When quite beyond the
inhabited parts, we found the country abounding in animal life of every
form. There are upward of thirty species of birds on the river itself.
Hundreds of the `Ibis religiosa' come down the Leeambye with the rising
water, as they do on the Nile; then large white pelicans, in flocks of
three hundred at a time, following each other in long extending line,
rising and falling as they fly so regularly all along as to look like an
extended coil of birds; clouds of a black shell-eating bird, called
linongolo (`Anastomus lamelligerus'); also plovers, snipes, curlews, and
herons without number.
There are, besides the more
common, some strange varieties. The pretty white `ardetta' is seen in
flocks, settling on the backs of large herds of buffaloes, and following
them on the wing when they run; while the kala (`Textor erythrorhynchus')

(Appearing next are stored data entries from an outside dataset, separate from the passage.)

-- ==== Sys2Proof/Machine/StackAux.lean ====
section
/-! DEFINITION. The Stack and Auxiliary Register instructions (spec 48_stack_aux). -/

namespace Sys2Proof.Machine

/-- TPA (R273): the adjusted pointer goes to the auxiliary register; PHPL is unchanged. -/
def execTpa (p : PCtl) (mm : MemOp) (_x : Bool) (r : ArNum) (b : BSrc) (s : State) : Result :=
  .next (s.runAux mm b (fun s' => s'.setAr r (s.adjusted p)) s.nextPc)

/-- XPA (R274): the auxiliary register takes the adjusted pointer, PHPL the old auxiliary register. -/
def execXpa (p : PCtl) (mm : MemOp) (_x : Bool) (r : ArNum) (b : BSrc) (s : State) : Result :=
  .next (s.runAux mm b (fun s' => (s'.setAr r (s.adjusted p)).setPhpl (s.aux r)) s.nextPc)

/-- TAP (R275): PHPL takes the auxiliary register. -/
def execTap (mm : MemOp) (_x : Bool) (r : ArNum) (b : BSrc) (s : State) : Result :=
  .next (s.runAux mm b (fun s' => s'.setPhpl (s.aux r)) s.nextPc)

/-- TPS (R276): the adjusted pointer is pushed; PHPL is unchanged. -/
def execTps (p : PCtl) (mm : MemOp) (_x : Bool) (b : BSrc) (s : State) : Result :=
  pushThen s (s.adjusted p) (fun s' => s'.runAux mm b id s.nextPc)

/-- TSP (R277): PHPL takes the popped item. -/
def execTsp (mm : MemOp) (_x : Bool) (b : BSrc) (s : State) : Result :=
  popThen s (fun v rest => s.runAux mm b (fun s' => (s'.setStack rest).setPhpl v) s.nextPc)

/-- The word RTS ,WC writes: `(~K) : PH : PL` (R74, R280). -/
def State.controlWord (s : State) : CWord := (~~~s.k ++ s.ph) ++ s.pl

/-- K, PH and PL take the three bytes of a word (R281). -/
def State.setControlWord (s : State) (w : CWord) : State :=
  ((s.setK (w.extractLsb' 16 8)).setPh (w.extractLsb' 8 8)).setPl (w.extractLsb' 0 8)

/-- The plain return (R278). -/
def rtsPlain (mm : MemOp) (b : BSrc) (s : State) : Result :=
  popThen s (fun next rest => s.runAux mm b (fun s' => s'.setStack rest) next)

/-- RTS ,WC (R279, R280): the first item popped is the Control Memory address, the second the return
address. -/
def rtsWrite (mm : MemOp) (b : BSrc) (s : State) : Result :=
  popTwoThen s (fun a next rest =>
    s.runAux mm b (fun s' => (s'.setStack rest).cmWrite a s.controlWord) next)

/-- RTS ,RC (R279, R281): no parity check, K not complemented (D17). -/
def rtsRead (mm : MemOp) (b : BSrc) (s : State) : Result :=
  popTwoThen s (fun a next rest =>
    s.runAux mm b (fun s' => (s'.setStack rest).setControlWord (s.cmRead a)) next)

/-- RTS (R278 to R281): by the Control Memory control (Table 5, R105). -/
def execRts (cm : CmCtl) (mm : MemOp) (_x : Bool) (b : BSrc) (s : State) : Result :=
  match cm with
  | .noOp => rtsPlain mm b s
  | .noOpAlt => rtsPlain mm b s
  | .write => rtsWrite mm b s
  | .read => rtsRead mm b s

end Sys2Proof.Machine
end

is a better horseman, for it sits on the withers when the animal is at
full speed. Then those strange birds, the scissor-bills, with snow-white
breast, jet-black coat, and red beak, sitting by day on the sand-banks,
the very picture of comfort and repose. Their nests are only little
hollows made on these same sand-banks, without any attempt of concealment;
they watch them closely, and frighten away the marabou and crows from
their eggs by feigned attacks at their heads. When man approaches their
nests, they change their tactics, and, like the lapwing and ostrich, let
one wing drop and make one leg limp, as if lame. The upper mandible being
so much shorter than the lower, the young are more helpless than the stork
in the fable with the flat dishes, and must have every thing conveyed into
the mouth by the parents till they are able to provide for themselves. The
lower mandible, as thin as a paper-knife, is put into the water while the
bird skims along the surface, and scoops up any little insects it meets.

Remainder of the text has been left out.